Search code examples
algorithmlinear-algebrarecommendation-enginepredict

Recommendation system and baseline predictors


I have a bunch of data where the first column represents users, the second column is movies, and the third is a ten-points rating.

0 0 9
0 1 8
1 1 4
1 2 6
2 2 7

And I have to predict the third number for another ser of data (user, movie, ?):

0 2
1 0
2 0
2 1

I use this way for finding bias values https://youtube.com/watch?v=dGM4bNQcVKI and this way for predicting https://www.youtube.com/watch?v=4RSigTais8o.

Bias value for user number 0: 9 + 8 / 2 = 8.5 - 1.5 = 7.

enter image description here

Bias value for movie number 2: 6 + 7 / 2 = 6.5 - 1.5 = 5.

enter image description here

And baseline predictors:

https://intern.contest.yandex.ru/testsys/tex/render/XGhhdCByX3t1bX0gPSBcbXUgKyBiX3UgKyBiX20s.png

1.5 + 7 + 5, where result is 13.5, but in contest result is: 7.052009.

But the problem description says the result of my Recommendation system should be:

0 2 7.052009
1 0 6.687943
2 0 6.995272
2 1 6.687943

Where is my mistake?


Solution

  • The raw average is the average of ALL the present scores ((9+8+4+6+7) / 5 = 6.8), I don't see that number anywhere, so I guess that's your error.

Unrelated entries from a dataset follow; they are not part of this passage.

-- ==== Sys2Proof/Tests/Slice0.lean ====
section
/-! SUPPORT. The model's own tests: the smoke test of well-formedness, words decoded from the spec's encodings, one step of a command on a small state,
and for each statement with hypotheses states that meet them. Expected values are worked by hand from the rules cited beside them. -/

namespace Sys2Proof.Tests

open Sys2Proof.Machine

set_option Elab.async false

/-! ## Small states -/

/-- Set CFG-B of a partition on IO0: clusters 0 to 7, two C0 slots, tallies 0 to 2,047, one deferred C0 job, the work ceiling 1,000, and segment 0
open to every unit. -/
def setB : BitVec 4096 :=
  BitVec.ofNat 4096 (0xFF * 2 ^ 32 + 2 * 2 ^ 64 + 0x3 * 2 ^ 256 + 1000 * 2 ^ 1120 + 1 * 2 ^ 1152 + 8 * 2 ^ 1248
    + (7 + 0x7FF * 2 ^ 64 + 16 * 2 ^ 76) * 2 ^ 2048)

/-- The device operates: both links up, every PLL locked. -/
def up : State :=
  { State.reset with
    pwr := { Pwr.reset with st := .on, stage := 6, rails := true, pwrEn := true, vinOk := true, vin := 5400, perst0 := false, perst1 := false }
    io := Vector.replicate 2 { IoDie.reset with link := true, inReset := false, sriov := true }
    clk := { Clk.reset with lock := 0x1FF } }

/-- Partition 3 has the set in force. -/
def part : State := up.modP 3 fun q => { q with cfgB := setB, activeValid := true }

def job : Job :=
  { id := 7, ptn := 3, ring := 0, slot := 0, fseq := 0, desc := 0, ph := .running, cfg := true, order := 0, k := 1, slotHeld := true, start := 0
    startCyc := 0, clusters := [2], idx := [], tbl := [], resT0 := [], argT0 := [], resT1 := [], resKv := 0, resBuf := 0, argReady := true
    arg := [], pins := [], exhausted := false, chans := [], resultLen := 0, result := 0, trunc := false }

/-- A tensor of two pages, pinned in T0 by the job. -/
def tensor : Tensor :=
  { base := 0, size := 2, backed := true, place := 0, home := 0, t2 := 0x40000, pins := 1, tier := 0, dirty := false, die := 0, lastUnpin := 0
    homed := some 0, frames := [((false, 0), 2)], dest := [], moving := none, cause := none, next := [], drop := 0 }

/-- A descriptor of one row of n 32-bit integers at offset 0 of segment 0. -/
def desc (fmt n : Nat) : BitVec 256 := BitVec.ofNat 256 (fmt * 2 ^ 52 + 1 * 2 ^ 56 + n * 2 ^ 64)

/-- The job runs on conductor 2 at PC 8; `f` sets its registers. -/
def run (f : Cluster → Cluster) : State :=
  ({ part.modP 3 (fun q => { q with dir := [tensor] }) with jobs := [job] }).modC 2
    fun k => f { k with job := some 7, textEnd := 64, pc := 8, d := k.d.set 1 (desc 4 128) }

/-- An XMUL of the job. -/
def op : Op :=
  { id := 5, k := .mxa, mn := .xmul, c := 2, job := 7, ptn := 3, cfg := true, pc := 8, w1 := 0, w2 := 0, dA := desc 4 128, dB := desc 4 128
    dC := desc 4 128, dD := 0, rA := 1, rB := 1, rC := 1, rD := 0, den := false, accum := false, notally := true, sp := 0, tally := 0
    run := none, startCyc := 0, sliceCyc := 0, issued := 0, stale := [], home := none, cuts := [], hid := 0, doom := none, cbs := [] }

/-- A transfer of the partition, issued. -/
def xfer : Xfer :=
  { id := 9, ptn := 3, cfg := true, chan := 0, job := some 7, op := none, base := 0, iova := 0x5000, len := 8192, write := false, done := 0
    st := .issued, ring := RingRef.jr 0, slot := 0, fseq := 0, live := true, data := [], bad1 := none }

/-- What a next state shows. -/
def shows {α : Type} (o : Out) (f : State → α) : Option α := match o with | .next t => some (f t) | _ => none

/-- A general register, the PC and a predicate of conductor 2. -/
def sreg (r : Fin 32) (s : State) : W64 × W16 := (s.cl[(2 : Fin 32)].s[r], s.cl[(2 : Fin 32)].pc)

def preg (r : Fin 8) (s : State) : Bool × W16 := (s.cl[(2 : Fin 32)].p[r], s.cl[(2 : Fin 32)].pc)

/-- s6 and s7 of the conductor. -/
def ab (a b : W64) : State := run fun k => { k with s := (k.s.set 6 a).set 7 b }

def r567 : R3 := { p := 0, rd := 5, ra := 6, rb := 7 }

/-- A function of s6 and s7 to s5. -/
def alu (f : Fin 32 → R3 → Instr) (a b : W64) : Option (W64 × W16) := shows (exec (f 2 r567) (ab a b)) (sreg 5)

/-! ## Syntax and well-formedness -/

theorem test_wf_walk : Instr.wf (.pageWalkDone 0 false 0 (.entries [])) = false ∧ Instr.wf (.pageWalkDone 0 false 0 (.entries [1, 1, 1, 1, 1])) = false ∧
    Instr.wf (.pageWalkDone 0 false 0 (.entries [1])) = true := by decide +kernel
theorem test_wf_arg : Instr.wf (.argBlockFetched 0 (.data [0])) = false ∧ Instr.wf (.argBlockFetched 0 (.data (List.replicate 65600 0))) = false ∧
    Instr.wf (.argBlockFetched 0 (.data (List.replicate 64 0))) = true := by decide +kernel
theorem test_wf_scratch : Instr.wf (.scratchWrite (List.replicate 33 0) none) = false ∧ Instr.wf (.scratchWrite [1] none) = true := by decide +kernel

/-! ## Words of the spec's encodings, bit by bit (05 Tables 5.3 to 5.17) -/

def dec (w v : Nat) : Option Instr := decodeWord (fun _ => 4) 2 w v

/-- LUI s1: class 2, RD 1, the immediate 1. -/
theorem test_decode_lui : dec 0x20100001 0 = some (.lui 2 { p := 0, rd := 1, imm := 1 }) := by decide +kernel
/-- ADDI s21, s21, 0x400 under p0: class 1, RD 21, RA 21, FUNC 0. -/
theorem test_decode_addi : dec 0b0001_000_10101_10101_000_010000000000 0 = some (.addi 2 { p := 0, rd := 21, ra := 21, imm := 0x400 }) := by decide +kernel
/-- SUB s3, s4, s5 under p2: class 0, PRED 2, RD 3, RA 4, RB 5, FUNC 1. -/
theorem test_decode_sub : dec 0b0000_010_00011_00100_00101_00000_00001 0 = some (.sub 2 { p := 2, rd := 3, ra := 4, rb := 5 }) := by decide +kernel
/-- PNOT p3, p4: class 3, FUNC 11. -/
theorem test_decode_pnot : dec 0b0011_000_00011_00100_00000_00000_01011 0 = some (.pnot 2 { p := 0, rd := 3, ra := 4, rb := 0 }) := by decide +kernel
/-- LDWU and STX: classes 4 and 5, SZ at [14:12]. -/
theorem test_decode_mem : dec 0b0100_000_00001_00010_110_000000001000 0 = some (.ldwu 2 { p := 0, rd := 1, ra := 2, imm := 8 }) ∧
    dec 0b0101_000_00001_00010_111_000110000000 0 = some (.stx 2 { p := 0, rd := 1, ra := 2, imm := 0x180 }) := by decide +kernel
/-- JAL and JALR: classes 6 and 7. -/
theorem test_decode_jump : dec 0b0110_000_00001_11111111111111111110 0 = some (.jal 2 { p := 0, rd := 1, imm := 0xFFFFE }) ∧
    dec 0b0111_000_00001_00010_000_000000000100 0 = some (.jalr 2 { p := 0, rd := 1, ra := 2, imm := 4 }) ∧
    dec 0b0111_000_00001_00010_001_000000000100 0 = none := by decide +kernel
/-- VADD with W 1: class 8; VST: class 9, bit 0. -/
theorem test_decode_vec : dec 0b1000_000_00001_00010_00011_1_000_000000 0 = some (.vadd 2 { p := 0, rd := 1, ra := 2, rb := 3, w := true }) ∧
    dec 0b1001_000_00001_00010_00011_0000000001 0 = some (.vst 2 { p := 0, rd := 1, ra := 2, rb := 3 }) := by decide +kernel
/-- DLD with its 10-bit field, DSETW word 2: class 10. -/
theorem test_decode_desc : dec 0b1010_000_00001_00010_0000000011_00_000 0 = some (.dld 2 { p := 0, rd := 1, ra := 2, off := 3 }) ∧
    dec 0b1010_000_00001_00000_00011_00000_10_010 0 = some (.dsetw 2 { p := 0, rd := 1, ra := 0, rs := 3, w := 2 }) := by decide +kernel
/-- WAIT of s21 for s22: class 11, FUNC 0. -/
theorem test_decode_wait : dec 0b1011_000_00000_10101_10110_0000000000 0 = some (.wait 2 { p := 0, rd := 0, ra := 21, rb := 22 }) := by decide +kernel
/-- PIN of three tensors with NT; RSEND on VC1: classes 12 and 13. -/
theorem test_decode_ten : dec 0b1100_000_00001_00010_00011_0_0010_00_1_00 0
      = some (.pin 2 { p := 0, rd := 1, ra := 2, rb := 3, cnt := 2, tier := 0, nt := true }) ∧
    dec 0b1101_000_00001_00010_00011_000_000_01_00 0 = some (.rsend 2 { p := 0, rd := 1, ra := 2, rb := 3, rop := 0, vc := 1 }) := by decide +kernel
/-- XMUL and TOPK: class 14, ENG 0 and 2, OP 0, SP 23 and 24, with d1, d2, d3 and the tally 0x1400. -/
theorem test_decode_engine : dec 0xE000B800 0x12301400 = some (.xmul 2 { p := 0, sp := 23, dD := 0, den := false, notally := false, accum := false
                                                                       , dA := 1, dB := 2, dC := 3, tally := 0x1400 }) ∧
    dec 0xE040C000 0x30401400 = some (.topk 2 { p := 0, sp := 24, dD := 0, den := false, notally := false, accum := false
                                              , dA := 3, dB := 0, dC := 4, tally := 0x1400 }) ∧
    dec 0xE082C000 0 = some (.kvcmpState 2 { p := 0, sp := 24, dD := 0, den := false, notally := false, accum := false
                                           , dA := 0, dB := 0, dC := 0, tally := 0 }) := by decide +kernel
/-- END with T, CSRR of 5: class 15. -/
theorem test_decode_control : dec 0b1111_000_00001_00010_00011_0000_1_00001 0 = some (.endc 2 { p := 0, rd := 1, ra := 2, rb := 3, t := true }) ∧
    dec 0b1111_000_00001_00000_0000000101_00100 0 = some (.csrr 2 { p := 0, rd := 1, imm := 5 }) := by decide +kernel
/-- Reserved classes of functions decode to nothing. -/
theorem test_decode_reserved : dec 0x0000000F 0 = none ∧ dec 0x00000020 0 = none ∧ dec 0xE0A10000 0 = none ∧ dec 0xF0000006 0 = none := by decide +kernel
/-- The table gives its rows no bits, so no word spells a command. -/
theorem test_decode_table : decodeTableWord 32 0x20100001 = none ∧ (State.reset.withFetchWord 32 1).pending = [] := by decide +kernel

/-! ## The block's form -/

theorem test_step_front : shows (step { up with pending := [.tapReset, .idcode] }) (fun t => (t.pending, t.tap.ir)) = some ([.idcode], 1) := by decide +kernel
/-- An empty queue with GCLK unlocked (reset) and locked; with nothing to slew, and at a correction. -/
theorem witness_tick : State.reset.pending = [] ∧ State.reset.clk.lock.getLsbD 4 = false ∧ up.pending = [] ∧ up.clk.lock.getLsbD 4 = true ∧
    up.clk.slew = 0 := by decide +kernel
theorem test_tick : shows (step up) (fun t => (t.clk.gt, t.clk.cyc10)) = some (1, 10) ∧ shows (step State.reset) (fun t => t.clk.gt) = some 0 ∧
    shows (step { up with clk := { up.clk with slew := 3, slewCnt := 1999 } }) (fun t => (t.clk.gt, t.clk.slew)) = some (2, 2) := by decide +kernel
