-- ==== Sys2Proof/Syntax.lean ====
section
/-!
DEFINITION. The commands: one constructor of Instr for each row of spec/opcode_table.json, with what the command
brings from outside the block as its operands, and the operands' own types.
-/

namespace Sys2Proof.Machine

/-- The element formats of R214, by name; a reserved code names none of them. -/
inductive Fmt where
  | k4 | k6 | k8 | k12 | k16 | k24 | i4 | i8 | u8 | f32 | u32
  deriving DecidableEq, Repr

/-- A vector as it arrived or is stored: its format and element codes. -/
structure Vec where
  /-- element format (R214; 4 bits) -/
  fmt : Fmt
  /-- element codes, dimension 0 first (R211; d elements) -/
  codes : List Nat
  deriving DecidableEq, Repr

/-- One field of an attribute field map (R37). -/
structure FieldDef where
  /-- high bit (R37; 6) -/
  hi : Nat
  /-- low bit (R37; 6) -/
  lo : Nat
  /-- two's-complement (R37; 1) -/
  signed : Bool
  deriving DecidableEq, Repr

/-- A payload at rest (R164, R165): its length, counter nonce, tag and ciphertext. -/
structure Payload where
  /-- plaintext length (chapter 6; 16) -/
  len : Nat
  /-- payload counter of its nonce (R165; 64) -/
  counter : Nat
  /-- GCM tag (R165; 16 bytes) -/
  tag : List (BitVec 8)
  /-- ciphertext (R165; len bytes) -/
  cipher : List (BitVec 8)
  /-- key_id of the root key it was written under (R616; 32) -/
  key : Nat
  /-- payload_ref: byte offset of its record in the index area; 0 until written (chapter 11; 48) -/
  ref : Nat
  deriving DecidableEq, Repr

/-- One slot of a segment (chapter 2): code, ID, attribute word, and the vector's full form and payload that its references name. -/
structure Slot where
  /-- code (R32; L bytes) -/
  code : List (BitVec 8)
  /-- vector ID (R34; 64) -/
  id : Nat
  /-- attribute word (chapter 2; 64) -/
  attr : Nat
  /-- full vector, codes in the full-vector format (R39; d codes) -/
  full : List Nat
  /-- full-vector reference: byte offset of its full vector in the index area; 0 until written (R39; 48) -/
  ref : Nat
  /-- payload record (R165; ≤ 4,096) -/
  payload : Option Payload
  deriving DecidableEq, Repr

/-- The kinds of segment (R40, R145). -/
inductive SegKind where
  | insert | moved | zeroNorm
  deriving DecidableEq, Repr

/-- A segment: a run of slots of one partition, written under one commit sequence (R40). -/
structure Segment where
  /-- mutation or upkeep step that writes it (R40; command id) -/
  owner : Nat
  /-- commit_seq; none while uncommitted (R40; 64) -/
  seq : Option Nat
  /-- partition (R40; 20) -/
  part : Nat
  /-- generations that hold it (R41; 32) -/
  gens : List Nat
  /-- slot index within the partition of its first slot (chapter 2; 32) -/
  firstSlot : Nat
  /-- kind (R145; 8) -/
  kind : SegKind
  /-- pseudo-channel and lane it lies on (R132; 9) -/
  lane : Nat
  /-- slots (R40; slot_count) -/
  slots : List Slot
  /-- device address of its header; 0 until it is placed (R132; 48) -/
  addr : Nat
  /-- ref_array: device address of the reference array; 0 for an insert segment (R40; 48) -/
  refArray : Nat
  deriving DecidableEq, Repr

/-- A tombstone: slot index of a partition of a generation, set at a commit sequence (R61). -/
structure Tomb where
  /-- generation that owns the partition (R61; 32) -/
  gen : Nat
  /-- partition (R61; 20) -/
  part : Nat
  /-- slot index within the partition (R61; 32) -/
  slot : Nat
  /-- sequence of the chunk copy that sets it; none while uncommitted (R61; 64) -/
  seq : Option Nat
  /-- mutation that prepared it (R61; command id) -/
  owner : Nat
  deriving DecidableEq, Repr

/-- A partition record of a generation's route graph (chapter 2). -/
structure Partition where
  /-- partition number (R41; 20) -/
  num : Nat
  /-- centroid, K8 codes (R721; d × 8) -/
  centroid : List Nat
  /-- neighbour list, ascending (R715; ≤ 32) -/
  neighbours : List Nat
  /-- HBM stack (R716; 3) -/
  stack : Nat
  /-- slots ever allocated (chapter 2; 32) -/
  slotTotal : Nat
  /-- holder module (R445; 16) -/
  holder : Nat
  /-- placement epoch (R445; 32) -/
  epoch : Nat
  /-- second holder during a move (R448; 16) -/
  move : Option Nat
  /-- held slots on a retired page: MEDIUM_ERROR until its rebuild (R196; 1) -/
  lost : Bool
  /-- generation that owns it: generations that leave it unchanged share it (chapter 2; 32) -/
  owner : Nat
  /-- home lane within its stack (R133; 6) -/
  home : Nat
  /-- device address of its partition record; 0 until it is placed (R38; 48) -/
  addr : Nat
  deriving DecidableEq, Repr

/-- A generation (R42, R43): partitions, codebook, publishing sequence. -/
structure Generation where
  /-- generation number (chapter 2; 32) -/
  num : Nat
  /-- publishing sequence; 0 for generation 1 (R43; 64) -/
  publishSeq : Nat
  /-- partitions (R41; ≤ 2²⁰) -/
  parts : List Partition
  /-- codebook, K8 codes (R721; m × K × (d/m)) -/
  codebook : List Nat
  /-- rebuilt partitions and their rebuild sequence (R197; part, seq) -/
  lostBelow : List (Nat × Nat)
  /-- device address of its codebook; 0 for none or until it is placed (R38; 48) -/
  bookAddr : Nat
  deriving DecidableEq, Repr

/-- A copy of a tombstone chunk (R61): 4 KiB for 32,768 slots of a partition, tagged with the sequence that made it. -/
structure ChunkCopy where
  /-- generation that owns the partition (R61; 32) -/
  gen : Nat
  /-- partition (R61; 20) -/
  part : Nat
  /-- chunk number: slot index / 32,768 (R61; 17) -/
  index : Nat
  /-- tag; none while uncommitted (R61; 64) -/
  seq : Option Nat
  /-- mutation that made it (R61; command id) -/
  owner : Nat
  /-- device address; 0 until it is placed (R38; 48) -/
  addr : Nat
  deriving DecidableEq, Repr

/-- A key that a collection holds (R609). -/
structure CollKey where
  /-- key_id (R608; 32) -/
  keyId : Nat
  /-- suite (R158; 8) -/
  suite : Nat
  /-- key (chapter 17; 32 bytes) -/
  key : List (BitVec 8)
  /-- root key (R609; 1) -/
  root : Bool
  /-- persistent (R611; 1) -/
  persistent : Bool
  /-- destroyed, awaiting its last command (R613; 1) -/
  withdrawn : Bool
  deriving DecidableEq, Repr

/-- A tokenizer table's copy (R167). -/
structure Tokenizer where
  /-- vocab_size (R168; 32) -/
  vocab : Nat
  /-- max_tokens (R168; 16) -/
  maxTokens : Nat
  /-- bos_id (R168; 32) -/
  bos : Nat
  /-- eos_id (R168; 32) -/
  eos : Nat
  /-- merge list (R168; merge_count) -/
  merges : List (Nat × Nat)
  deriving DecidableEq, Repr

/-- Load state of a collection (chapter 16, R713). -/
inductive LoadState where
  | loading | loaded | dropping
  deriving DecidableEq, Repr

/-- An upkeep job's kind (chapter 16, UPKEEP). -/
inductive UpkeepKind where
  | centroids | quantiser | rebuild | partitionMove | rebalance
  deriving DecidableEq, Repr

/-- An upkeep job under way (chapter 6). -/
structure Upkeep where
  /-- kind (chapter 16; 8) -/
  kind : UpkeepKind
  /-- seed (R192; 64) -/
  seed : Nat
  /-- sampling threshold (R193; 64) -/
  threshold : Nat
  /-- iterations asked for (R192; 8) -/
  iterations : Nat
  /-- iterations done (R192; 8) -/
  done : Nat
  /-- build snapshot b (chapter 6; 64) -/
  build : Nat
  /-- partition concerned (chapter 16; 20) -/
  part : Nat
  /-- current centroids, K8 codes (R192; kc × d) -/
  centroids : List (List Nat)
  /-- codebook being trained (R194; m × K × (d/m)) -/
  codebook : List Nat
  /-- partitions the new generation replaces (R42; partitions) -/
  replaces : List Nat
  /-- seq of the UPKEEP message to answer (R580; 32) -/
  msg : Option Nat
  /-- paused by shedding (R199; 1) -/
  paused : Bool
  deriving DecidableEq, Repr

    In the video Prof. used the raw average of 3.5 on all the calculations, including calculating bias, he skipped how to reach that number, if you add all numbers on the table of the video and divide, you get 3.5.

    0 2 9.2 is the answer for the first one, using your videos as guide. The videos claims to have avoided calculus, the different final answers of the contest probably come from using the "full" method.

    0 2 ?, user 0 (row 0: 9 8 x), movie 2 (column 2: x 6 7)

    raw average = 6.8
    bias user 0: (9+8) / 2 - 6.8 = 1.7
    bias movie 2: (6+7) / 2 - 6.8 = -0.3
    prediction: 6.8+1.7-0.3 = 8.2
    

    The problem looks like a variation of the Netflix Contest, the contest' host knows the actual answers (the ratings), he doesn't give them to you, you are expected to guess/predict them, the winner of the contest is the one that gets the closest to the actual answers.

    The winner of you contest got the closest, but he got there using an unknown method, or his own variation of a know method, if your goal is to match his answer exactly, you are better off asking him what method he used and how did he modify it, and try to replicate his results.

    If this was homework and not a contest, then the teacher would expect you to use the "correct" method he taught you (there's no set method, just many methods that work with different accuracy), you'd have to use it exactly like he taught you. But it is a contest, your goal is to find a base method that approximates the best (the one you used is very low on accuracy), and tinker with it a bit to get even better results.

    If you want to understand the link I suggest you research and later ask a statistics question, because it's just plain statistics. You can try to understand the link or research Matrix factorization on your own. Remember that to get contest winning results (or close) you won't be able to use a simple method like the one you found on the youtube video, but require a method with a lot more math.